The Haze came for us in the middle of the day. She settled on the city like a child's blanket. Rolling fog. She took many people within the first few days. Temporary military-grade bubbles were set up over town, passing out oxygen tanks while we tried to figure out why we were dying and why some of our neighbors had come back to life, trying to kill us.

Chemical warfare was what was on most people's minds. It was no secret that there had been rising tension between neighboring countries, but before long, reports came flooding in from all over. Our town was not alone, The Haze was everywhere.

For humans to be so intelligent, we made a mess of our habitat. We now had to strap on an oxygen tank anytime we leave the Bubble or we die. No exception. The Haze is so potent that a simple gas mask will not filter out the toxins. We have to supplement with a steady supply of oxygen. Even a minute of exposure results in hives. That is what humanity's greed got us. We continued to pollute the earth until she poisoned us back.

The bullet was shot wildly and landed somewhere to the right, burying itself in the old cracked and faded linoleum flooring, nowhere near me. I stepped over a broken kitchen chair and peaked around the edge of the hallway to see he had ducked into a bedroom. The mirror on the dresser showed him crouched against the wall with his eyes covered by his arm. He was not even looking when he fired. That is how I knew the fight had left him.

I pulled a stinger out of the sheath running horizontally across the back of my belt. It was a nasty-looking little weapon, similar to an ice pick. I walked deliberately down the hallway, minding my steps to minimize noise. When I got into the bedroom, he still had not uncovered his face. He was sweating and quietly chanting a haunting mantra:

"No, no, no, no. Please, no."

He was shaking his head back in forth, in time with his chant, holding the gun lamely in my general direction.

I reached forward and took the gun in my left hand while I knelt in front of him.

"Shhh, I know."

I tossed the gun away from his slumped form and he finally looked up at me. His eyes were rimmed red. He took a shaky breath and nodded. I placed my left hand against his cheek and drove the stinger into the right side of his neck.

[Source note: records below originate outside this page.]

/-- SNAPSHOT_CAPTURE (R621): Gnomon time has reached T. -/
def State.snapCapture (s : State) : State :=
  match s.fab.snapAt with
  | none => s
  | some t =>
    if !s.readsOn 164 then s
    else
      let s := s.advanceGnm t
      let put (h : Tbl Nat) (x : Reg × Nat) : Tbl Nat :=
        let o := x.1.off x.2
        let v := s.snapValue x.1 x.2
        let h := tblPut 0 h o (half v false)
        if x.1.info.wide then tblPut 0 h (o + 4) (half v true) else h
      let h := (allEntries.filter fun x => x.1.snapped).foldl put s.fab.holding
      let s : State := { s with fab := { s.fab with holding := h, snapAt := none } }
      let s := (s.setField .sysSnap 30 30 0).setField .sysSnap 15 0 (s.field .sysSnap 15 0 + 1)
      (s.setReg .sysSnapTime (t % 2 ^ 64)).raise 26

def execSnapshotCapture (s : State) : Outcome := .next s.snapCapture

end Sys2Proof.Machine
end

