-- ==== Sys2Proof/Machine/Dispatch.lean ====
section
/-! DEFINITION. The effect of each command: one arm per constructor. -/

namespace Sys2Proof.Machine
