/-- R545 to R547, R550, R554 to R557, R559, R564, R566, R572, R692. -/
def Obligations.MirrorFramesDoTheirEffect : Prop :=
  (∀ (s : State) (a b n p : Nat) (r : Role) (l fl ok : Bool) (es : List (Nat × Bytes)) (img : Option RepImage) (rs : List LogRec) (k : BulkKind) (bs : Bytes) (i : Instr),
      i ∈ [Instr.hello n r l a b ok, .renew n ok, .renewAck n a b ok, .lines n es ok, .commit n a b img ok, .copyAck n l fl ok, .log rs ok, .logAck n ok,
        .release n ok, .leave ok, .bulk k p bs l ok, .bulkAck k p ok] →
    (((s.shd.halfA || s.shd.halfB) = false ∨ s.isOn 162 = false) → exec i s = .next s)
    ∧ ((s.shd.halfA || s.shd.halfB) = true → s.isOn 162 = true → ok = false → exec i s = .next (s.count .shdLinkErr)))
  ∧ (∀ (s : State), (s.shd.halfA || s.shd.halfB) = true → s.isOn 162 = true →
    (∀ n r l a b, (s.bit .shdCtl 0 = false → exec (.hello n r l a b true) s = .next (({ s with shd := { s.shd with peer := true } } : State).raise 23))
      ∧ (s.bit .shdCtl 0 = true → ∀ u known, known = (s.shd.peer && s.shd.peerSerial == n) → u = ({ s with shd := { s.shd with peer := true, peerSerial := n, peerRole := r, peerLast := l, peerReach := a, peerNet := b } } : State).raise 23 →
        (u.shd.role = .solo → exec (.hello n r l a b true) s = .next (State.elect { u.setRole .pairing with shd := { (u.setRole .pairing).shd with wasSolo := true, pairStart := some (u.setRole .pairing).now } }))
        ∧ (u.shd.role = .pairing → exec (.hello n r l a b true) s = .next (if u.shd.won.isSome then u else u.elect))
        ∧ (u.shd.role = .active → (r = .pairing ∧ (known = false ∨ u.shd.copy0Acked = false ∧ u.shd.logging = false) ∧ u.shd.releasing = none) →
            exec (.hello n r l a b true) s = .next u.cutFirst)
        ∧ (u.shd.role = .active → ¬ (r = .pairing ∧ (known = false ∨ u.shd.copy0Acked = false ∧ u.shd.logging = false) ∧ u.shd.releasing = none) →
            exec (.hello n r l a b true) s = .next u)
        ∧ (u.shd.role ≠ .solo → u.shd.role ≠ .pairing → u.shd.role ≠ .active → exec (.hello n r l a b true) s = .next u)))
    ∧ (∀ n a b, (∀ r, s.shd.renews.find? (fun r => r.1 == n) = some r → exec (.renewAck n a b true) s = .next (State.reach { s with shd := { s.shd with renews := s.shd.renews.filter fun x => decide (n < x.1), leaseFrom := some (max r.2 (s.shd.leaseFrom.getD 0)), ackAt := some s.now, renewAcked := true, peerReach := a, peerNet := b } }).tryActive)
      ∧ (s.shd.renews.find? (fun r => r.1 == n) = none → exec (.renewAck n a b true) s = .next s))
    ∧ (s.follows = false → ∀ n a b es img rs, exec (.renew n true) s = .next s ∧ exec (.lines n es true) s = .next s
        ∧ exec (.commit n a b img true) s = .next s ∧ exec (.log rs true) s = .next s)
    ∧ (s.follows = true →
      (∀ n u, u = ({ s with shd := { s.shd with heardAt := some s.now, epoch := n } } : State) →
          exec (.renew n true) s = .next (u.mirror .renewAck [n, u.slotsReached, u.linksUp] []))
      ∧ (∀ n es, (1 ≤ es.length → es.length ≤ 56 → exec (.lines n es true) s = .next { s with shd := { s.shd with staged := some (n, (((s.shd.staged.filter fun x => x.1 == n).map (·.2)).getD []) ++ es) } })
        ∧ ((es.length = 0 ∨ 56 < es.length) → exec (.lines n es true) s = .next s))
      ∧ (∀ n a b img es c, es = ((s.shd.staged.filter fun x => x.1 == n).map (·.2)).getD [] →
          c = es.foldl (fun c e => crcRun c (toLe e.1 8 ++ e.2)) 0xFFFFFFFF ^^^ 0xFFFFFFFF →
        ((es.length = a ∧ c = b) → exec (.commit n a b img true) s = .next (s.applyCopy n es img))
        ∧ (¬ (es.length = a ∧ c = b) → exec (.commit n a b img true) s = .next (({ s with shd := { s.shd with staged := none } } : State).mirror .copyAck [n, 1] [])))
      ∧ (∀ rs, (1 ≤ rs.length → rs.length ≤ 32 → ∀ u, u = ({ s with shd := { s.shd with held := s.shd.held ++ rs.filter fun r => !(s.shd.held.any fun h => h.num == r.num) } } : State) →
            exec (.log rs true) s = .next (u.mirror .logAck [u.shd.held.foldl (fun m r => max m r.num) 0] []))
        ∧ ((rs.length = 0 ∨ 32 < rs.length) → exec (.log rs true) s = .next s)))
    ∧ (s.shd.logging = false → ∀ n l fl, exec (.copyAck n l fl true) s = .next s ∧ exec (.logAck n true) s = .next s)
    ∧ (s.shd.logging = true →
      (∀ n l u, u = ({ s with shd := { s.shd with flashAcked := max n s.shd.flashAcked } } : State) →
          exec (.copyAck n l true true) s = .next (((u.cph.slots.map (·.1)).foldl State.markCheck u).flow))
      ∧ (∀ n l, ((∀ c, s.shd.copy = some c → c.num ≠ n ∨ c.committed = false) → exec (.copyAck n l false true) s = .next s)
        ∧ (∀ c, s.shd.copy = some c → c.num = n → c.committed = true →
          exec (.copyAck n false false true) s = .next (s.copyDone c)
          ∧ exec (.copyAck n true false true) s = .next (State.sendCopy { s with shd := { s.shd with copy := some { c with left := c.lines, sent := 0, crc := 0xFFFFFFFF, committed := false } } })))
      ∧ (∀ n log st w, log = s.shd.log.filter (fun r => decide (n < r.num)) → st = (s.shd.logStall && log.any fun r => r.resent) →
          w = s.shd.logWait.map (fun r => { r with at_ := s.now }) →
        (st = true → exec (.logAck n true) s = .next (State.logProgress { s with shd := { s.shd with log, logStall := true } }))
        ∧ (st = false → exec (.logAck n true) s = .next (w.foldl State.mirrorLog { s with shd := { s.shd with log := log ++ w, logStall := false, logWait := [] } }).logProgress)))
    ∧ (∀ n, ((s.shd.role = .shadow ∧ s.shd.applied = some n) → exec (.release n true) s = .next (s.takeover false))
      ∧ (¬ (s.shd.role = .shadow ∧ s.shd.applied = some n) → exec (.release n true) s = .next s))
    ∧ (s.shd.role ≠ .active → exec (.leave true) s = .next s)
    ∧ (s.shd.role = .active → s.shd.releasing.isSome = true → exec (.leave true) s = .next (s.becomeFenced none))
    ∧ (s.shd.role = .active → s.shd.releasing.isSome = false → ∀ u : State, (∀ a, s.sys.activation = some a → u = if a.rollback then s else s.putPointer a.slot 0) →
        (s.sys.activation = none → u = s) → exec (.leave true) s = .next (State.becomeSolo { u with sys := { u.sys with activation := u.sys.activation.map fun a => { a with shadowAway := true } } }))
    ∧ (∀ k off b l had, had = (if off = 0 then [] else ((s.shd.bulkIn.find? fun x => x.1 == k).map (·.2)).getD []) →
      ((s.bulkTakes k = false ∨ had.length ≠ off) → exec (.bulk k off b l true) s = .next s)
      ∧ (s.bulkTakes k = true → had.length = off → ∀ u, u = (s.mirror .bulkAck (k.code ++ [off + b.length]) []).raise 19 →
        exec (.bulk k off b true true) s = .next ((u.setBulkIn k none).bulkWhole k (had ++ b))
        ∧ exec (.bulk k off b false true) s = .next (u.setBulkIn k (some (had ++ b)))))
    ∧ (∀ k off, (s.shd.bulk = [] → exec (.bulkAck k off true) s = .next s)
      ∧ (∀ x rest, s.shd.bulk = x :: rest →
        ((x.kind ≠ k ∨ off ≤ x.acked ∧ x.bytes.length ≠ off) → exec (.bulkAck k off true) s = .next s)
        ∧ (x.kind = k → x.bytes.length ≤ off → (x.acked < off ∨ x.bytes.length = off) →
            exec (.bulkAck k off true) s = .next (({ s with shd := { s.shd with bulk := rest } } : State).bulkDone x))
        ∧ (x.kind = k → off < x.bytes.length → x.acked < off →
            exec (.bulkAck k off true) s = .next ({ s with shd := { s.shd with bulk := { x with acked := off } :: rest } } : State).bulkNext))))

He never stopped looking at me.

I stayed crouched over his now still body with my head in my hands. A crimson puddle was getting closer to reaching the soles of my boots. After a few steadying breaths, I wiped the stinger off on the sleeve of his canvas jacket and sheathed it. I stripped him of his tank and lifted his left arm into my lap, feeling around with my fingertip for the familiar lump. I kept a scalpel in a sheath in my boot for extracting tags. I removed the blade and adjusted my hold on his arm. The small incision barely bled as I pinched the skin to remove the foreign object. A tiny disk with identifying information inside about the person it was inserted into. It holds a history of what you've checked out from the Bubble, your clearance level, etc.

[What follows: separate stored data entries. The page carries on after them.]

-- ==== Sys2Proof/Laws/Table.lean ====
section
/-! SUPPORT. Tables and memory: a read after a write, and that every operation keeps the canonical form. -/

namespace Sys2Proof.Machine

variable {α : Type}

/-- Keys rising above `lo` are rising above any smaller bound, or with no bound. -/
theorem tblSorted_weaken {a : Nat} {t : Tbl α} (h : tblSorted (some a) t = true) :
    ∀ lo : Option Nat, (∀ b, lo = some b → b ≤ a) → tblSorted lo t = true := by
  intro lo hlo
  cases t with
  | nil => cases lo <;> rfl
  | cons e t =>
    obtain ⟨k, v⟩ := e
    simp only [tblSorted, Bool.and_eq_true, decide_eq_true_eq] at h
    cases lo with
    | none => exact h.2
    | some b =>
      have := hlo b rfl
      simp only [tblSorted, Bool.and_eq_true, decide_eq_true_eq]
      exact ⟨by omega, h.2⟩

theorem tblSorted_ins (k : Nat) (v : α) (t : Tbl α) (lo : Option Nat) (h : tblSorted lo t = true)
    (hk : ∀ b, lo = some b → b < k) : tblSorted lo (tblIns t k v) = true := by
  induction t generalizing lo with
  | nil => cases lo <;> simp [tblIns, tblSorted]; exact hk _ rfl
  | cons e t ih =>
    obtain ⟨a, w⟩ := e
    have ht : tblSorted (some a) t = true := by cases lo <;> simp_all [tblSorted]
    have ha : ∀ b, lo = some b → b < a := by intro b hb; subst hb; simp_all [tblSorted]
    unfold tblIns
    split
    · rename_i hlt
      have := ih (some a) ht (by intro b hb; cases hb; exact hlt)
      cases lo <;> simp_all [tblSorted]
    · split
      · rename_i _ he; subst he; cases lo <;> simp_all [tblSorted]
      · have : k < a := by omega
        have hs : tblSorted (some k) ((a, w) :: t) = true := by simp [tblSorted, this, ht]
        cases lo <;> simp_all [tblSorted]

theorem tblSorted_del (k : Nat) (t : Tbl α) (lo : Option Nat) (h : tblSorted lo t = true) :
    tblSorted lo (tblDel t k) = true := by
  induction t generalizing lo with
  | nil => simpa [tblDel] using h
  | cons e t ih =>
    obtain ⟨a, w⟩ := e
    have ht : tblSorted (some a) t = true := by cases lo <;> simp_all [tblSorted]
    have ha : ∀ b, lo = some b → b < a := by intro b hb; subst hb; simp_all [tblSorted]
    unfold tblDel
    split
    · have := ih (some a) ht
      cases lo <;> simp_all [tblSorted]
    · split
      · exact tblSorted_weaken ht lo (fun b hb => Nat.le_of_lt (ha b hb))
      · exact h

theorem tblSorted_filter (p : Nat × α → Bool) (t : Tbl α) (lo : Option Nat) (h : tblSorted lo t = true) :
    tblSorted lo (t.filter p) = true := by
  induction t generalizing lo with
  | nil => simpa using h
  | cons e t ih =>
    obtain ⟨a, w⟩ := e
    have ht : tblSorted (some a) t = true := by cases lo <;> simp_all [tblSorted]
    have ha : ∀ b, lo = some b → b < a := by intro b hb; subst hb; simp_all [tblSorted]
    rw [List.filter_cons]
    split
    · have := ih (some a) ht
      cases lo <;> simp_all [tblSorted]
    · exact ih lo (tblSorted_weaken ht lo (fun b hb => Nat.le_of_lt (ha b hb)))

theorem tblNoDefault_ins [DecidableEq α] (d : α) (k : Nat) (v : α) (t : Tbl α) (h : tblNoDefault d t = true)
    (hv : v ≠ d) : tblNoDefault d (tblIns t k v) = true := by
  induction t with
  | nil => simp [tblIns, tblNoDefault, hv]
  | cons e t ih =>
    obtain ⟨a, w⟩ := e
    simp only [tblNoDefault, List.all_cons, Bool.and_eq_true] at h ih
    unfold tblIns
    split
    · simp only [tblNoDefault, List.all_cons, Bool.and_eq_true]; exact ⟨h.1, ih h.2⟩
    · split
      · simp only [tblNoDefault, List.all_cons, Bool.and_eq_true]; exact ⟨by simpa using hv, h.2⟩
      · simp only [tblNoDefault, List.all_cons, Bool.and_eq_true]; exact ⟨by simpa using hv, h⟩

theorem tblNoDefault_del [DecidableEq α] (d : α) (k : Nat) (t : Tbl α) (h : tblNoDefault d t = true) :
    tblNoDefault d (tblDel t k) = true := by
  induction t with
  | nil => simpa [tblDel] using h
  | cons e t ih =>
    obtain ⟨a, w⟩ := e
    simp only [tblNoDefault, List.all_cons, Bool.and_eq_true] at h ih
    unfold tblDel
    split
    · simp only [tblNoDefault, List.all_cons, Bool.and_eq_true]; exact ⟨h.1, ih h.2⟩
    · split
      · exact h.2
      · simp only [tblNoDefault, List.all_cons, Bool.and_eq_true]; exact h

theorem tblNoDefault_filter [DecidableEq α] (d : α) (p : Nat × α → Bool) (t : Tbl α) (h : tblNoDefault d t = true) :
    tblNoDefault d (t.filter p) = true := by
  simp only [tblNoDefault, List.all_eq_true, List.mem_filter] at *
  exact fun e he => h e he.1

/-- Writing an entry keeps the canonical form. -/
theorem tblWf_put [DecidableEq α] {d : α} {t : Tbl α} (h : tblWf d t = true) (k : Nat) (v : α) :
    tblWf d (tblPut d t k v) = true := by
  simp only [tblWf, Bool.and_eq_true] at *
  unfold tblPut
  split
  · exact ⟨tblSorted_del k t none h.1, tblNoDefault_del d k t h.2⟩
  · rename_i hv
    exact ⟨tblSorted_ins k v t none h.1 (by intro b hb; cases hb), tblNoDefault_ins d k v t h.2 hv⟩

/-- Dropping entries keeps the canonical form. -/
theorem tblWf_filter [DecidableEq α] {d : α} {t : Tbl α} (h : tblWf d t = true) (p : Nat × α → Bool) :
    tblWf d (t.filter p) = true := by
  simp only [tblWf, Bool.and_eq_true] at *
  exact ⟨tblSorted_filter p t none h.1, tblNoDefault_filter d p t h.2⟩

theorem tblFind_ins_self (k : Nat) (v : α) (t : Tbl α) : tblFind (tblIns t k v) k = some v := by
  induction t with
  | nil => simp [tblIns, tblFind]
  | cons e t ih =>
    obtain ⟨a, w⟩ := e
    unfold tblIns
    split
    · rename_i h; simp [tblFind, show a ≠ k by omega, ih]
    · split <;> simp [tblFind]

theorem tblFind_ins_ne {j k : Nat} (h : j ≠ k) (v : α) (t : Tbl α) : tblFind (tblIns t k v) j = tblFind t j := by
  induction t with
  | nil => simp [tblIns, tblFind, Ne.symm h]
  | cons e t ih =>
    obtain ⟨a, w⟩ := e
    unfold tblIns
    split
    · simp [tblFind, ih]
    · split
      · rename_i _ he; subst he; simp [tblFind, Ne.symm h]
      · simp [tblFind, Ne.symm h]

theorem tblFind_none_of_lt {k lo : Nat} {t : Tbl α} (h : tblSorted (some lo) t = true) (hk : k ≤ lo) :
    tblFind t k = none := by
  induction t generalizing lo with
  | nil => rfl
  | cons e t ih =>
    obtain ⟨a, w⟩ := e
    simp only [tblSorted, Bool.and_eq_true, decide_eq_true_eq] at h
    simp only [tblFind, show a ≠ k by omega, if_false]
    exact ih h.2 (by omega)

theorem tblFind_del_self {k : Nat} {t : Tbl α} (lo : Option Nat) (h : tblSorted lo t = true) :
    tblFind (tblDel t k) k = none := by
  induction t generalizing lo with
  | nil => rfl
  | cons e t ih =>
    obtain ⟨a, w⟩ := e
    have ht : tblSorted (some a) t = true := by cases lo <;> simp_all [tblSorted]
    unfold tblDel
    split
    · rename_i hl; simp only [tblFind, show a ≠ k by omega, if_false]; exact ih (some a) ht
    · split
      · rename_i _ he; subst he; exact tblFind_none_of_lt ht (Nat.le_refl _)
      · simp only [tblFind, show a ≠ k by omega, if_false]; exact tblFind_none_of_lt ht (by omega)

theorem tblFind_del_ne {j k : Nat} (h : j ≠ k) (t : Tbl α) : tblFind (tblDel t k) j = tblFind t j := by
  induction t with
  | nil => rfl
  | cons e t ih =>
    obtain ⟨a, w⟩ := e
    unfold tblDel
    split
    · simp [tblFind, ih]
    · split
      · rename_i _ he; subst he; simp [tblFind, Ne.symm h]
      · rfl

/-- A read of another entry than the one written gives what it gave. -/
@[simp] theorem tblGet_put_ne [DecidableEq α] {j k : Nat} (h : j ≠ k) (d e v : α) (t : Tbl α) :
    tblGet e (tblPut d t k v) j = tblGet e t j := by
  unfold tblGet tblPut
  split
  · rw [tblFind_del_ne h]
  · rw [tblFind_ins_ne h]

/-- A read of the entry written gives the value written. -/
theorem tblGet_put_self [DecidableEq α] (d v : α) {t : Tbl α} (h : tblWf d t = true) (k : Nat) :
    tblGet d (tblPut d t k v) k = v := by
  simp only [tblWf, Bool.and_eq_true] at h
  unfold tblGet tblPut
  split
  · rename_i hv; rw [tblFind_del_self none h.1, hv]; rfl
  · rw [tblFind_ins_self]; rfl

@[simp] theorem tblGet_ins_self (d v : α) (t : Tbl α) (k : Nat) : tblGet d (tblIns t k v) k = v := by
  unfold tblGet; rw [tblFind_ins_self]; rfl

@[simp] theorem tblGet_ins_ne {j k : Nat} (h : j ≠ k) (d v : α) (t : Tbl α) :
    tblGet d (tblIns t k v) j = tblGet d t j := by
  unfold tblGet; rw [tblFind_ins_ne h]

/-! ### Memory -/

theorem Memory.wf_write {m : Memory} (h : m.wf = true) (a : Nat) (v : Byte) : (m.write a v).wf = true :=
  tblWf_put h a v

theorem Memory.wf_writeN {m : Memory} (h : m.wf = true) (a : Nat) (b : Bytes) : (m.writeN a b).wf = true := by
  induction b generalizing m a with
  | nil => exact h
  | cons v b ih => exact ih (Memory.wf_write h a v) (a + 1)

theorem Memory.wf_writeLe {m : Memory} (h : m.wf = true) (a n v : Nat) : (m.writeLe a n v).wf = true :=
  Memory.wf_writeN h a _

theorem Memory.wf_filter {m : Memory} (h : m.wf = true) (p : Host.Cell → Bool) : Memory.wf (List.filter p m) = true :=
  tblWf_filter h p

theorem Memory.wf_lose {m : Memory} (h : m.wf = true) (lo hi : Nat) : (m.lose lo hi).wf = true :=
  Memory.wf_filter h _

/-- A read after a write to the same place gives the byte written. -/
theorem Memory.read_write_self {m : Memory} (h : m.wf = true) (a : Nat) (v : Byte) : (m.write a v).read a = v :=
  tblGet_put_self Memory.unlisted v h a

/-- A write leaves every other place alone. -/
@[simp] theorem Memory.read_write_ne {a b : Nat} (h : b ≠ a) (m : Memory) (v : Byte) :
    (m.write a v).read b = m.read b := tblGet_put_ne h _ _ _ _

/-- Storing bytes leaves every byte outside them alone. -/
theorem Memory.read_writeN_of_not {b : Bytes} {a x : Nat} (m : Memory) (h : x < a ∨ a + b.length ≤ x) :
    (m.writeN a b).read x = m.read x := by
  induction b generalizing m a with
  | nil => rfl
  | cons v b ih =>
    have hx : x ≠ a := by simp only [List.length_cons] at h; omega
    show ((m.write a v).writeN (a + 1) b).read x = m.read x
    rw [ih _ (by simp only [List.length_cons] at h; omega), Memory.read_write_ne hx]

theorem setAt_length (l : List α) (i : Nat) (x : α) : (setAt l i x).length = l.length := by
  induction l generalizing i with
  | nil => rfl
  | cons a l ih => cases i <;> simp [setAt, ih]

theorem setAt_getD (l : List α) (i j : Nat) (x d : α) (hj : j < l.length) :
    (setAt l i x).getD j d = if i = j then x else l.getD j d := by
  induction l generalizing i j with
  | nil => simp at hj
  | cons a l ih =>
    cases i with
    | zero => cases j <;> simp [setAt]
    | succ i =>
      cases j with
      | zero => simp [setAt]
      | succ j => simpa [setAt] using ih i j (by simpa using hj)

theorem setAt_getD_ne (l : List α) (i j : Nat) (x d : α) (h : i ≠ j) : (setAt l i x).getD j d = l.getD j d := by
  induction l generalizing i j with
  | nil => simp [setAt]
  | cons a l ih => cases i <;> cases j <;> simp_all [setAt]

theorem setAt_setAt (l : List α) (i : Nat) (x y : α) : setAt (setAt l i x) i y = setAt l i y := by
  induction l generalizing i with
  | nil => rfl
  | cons a l ih => cases i <;> simp [setAt, ih]

end Sys2Proof.Machine
end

The tank and mask went into my pack and the tag onto a necklace I kept tucked into my shirt. If I had to ditch my pack, I did not want to risk losing the tag too. The bedroom we were in was littered with a child's toys. An overturned crib lay in the corner.

I did a quick survey of the apartment for gear to salvage, conscious of the red bar that now glowed on my tank.

As I suspected, it was mostly picked clean. No different from most of the other parts of the Void now.

He had not been squatting here either, but rather just ducked in to hide.

How intimate it is to die in your own home, but even more so to die in that of a stranger's.

My search provided me with the deceased's tank and mask, a tube of superglue, a set of eyeglass screwdrivers and a new book for Addie.

I walked back into the room where the body lay and tucked his gun into my pack too.

When I made it back on the street, I removed my goggles and cleaned them with my shirt front. The Haze did not affect your eyes or skin, but I felt better wearing them. To me, walking in the Haze with no eye protection was similar to swimming in a chlorine pool with your eyes open. Possible, but uncomfortable.

The sun was still in the sky. I had enough time to turn in my tag at the Bubble before dark. I should even make it back with a few breaths left in my tank.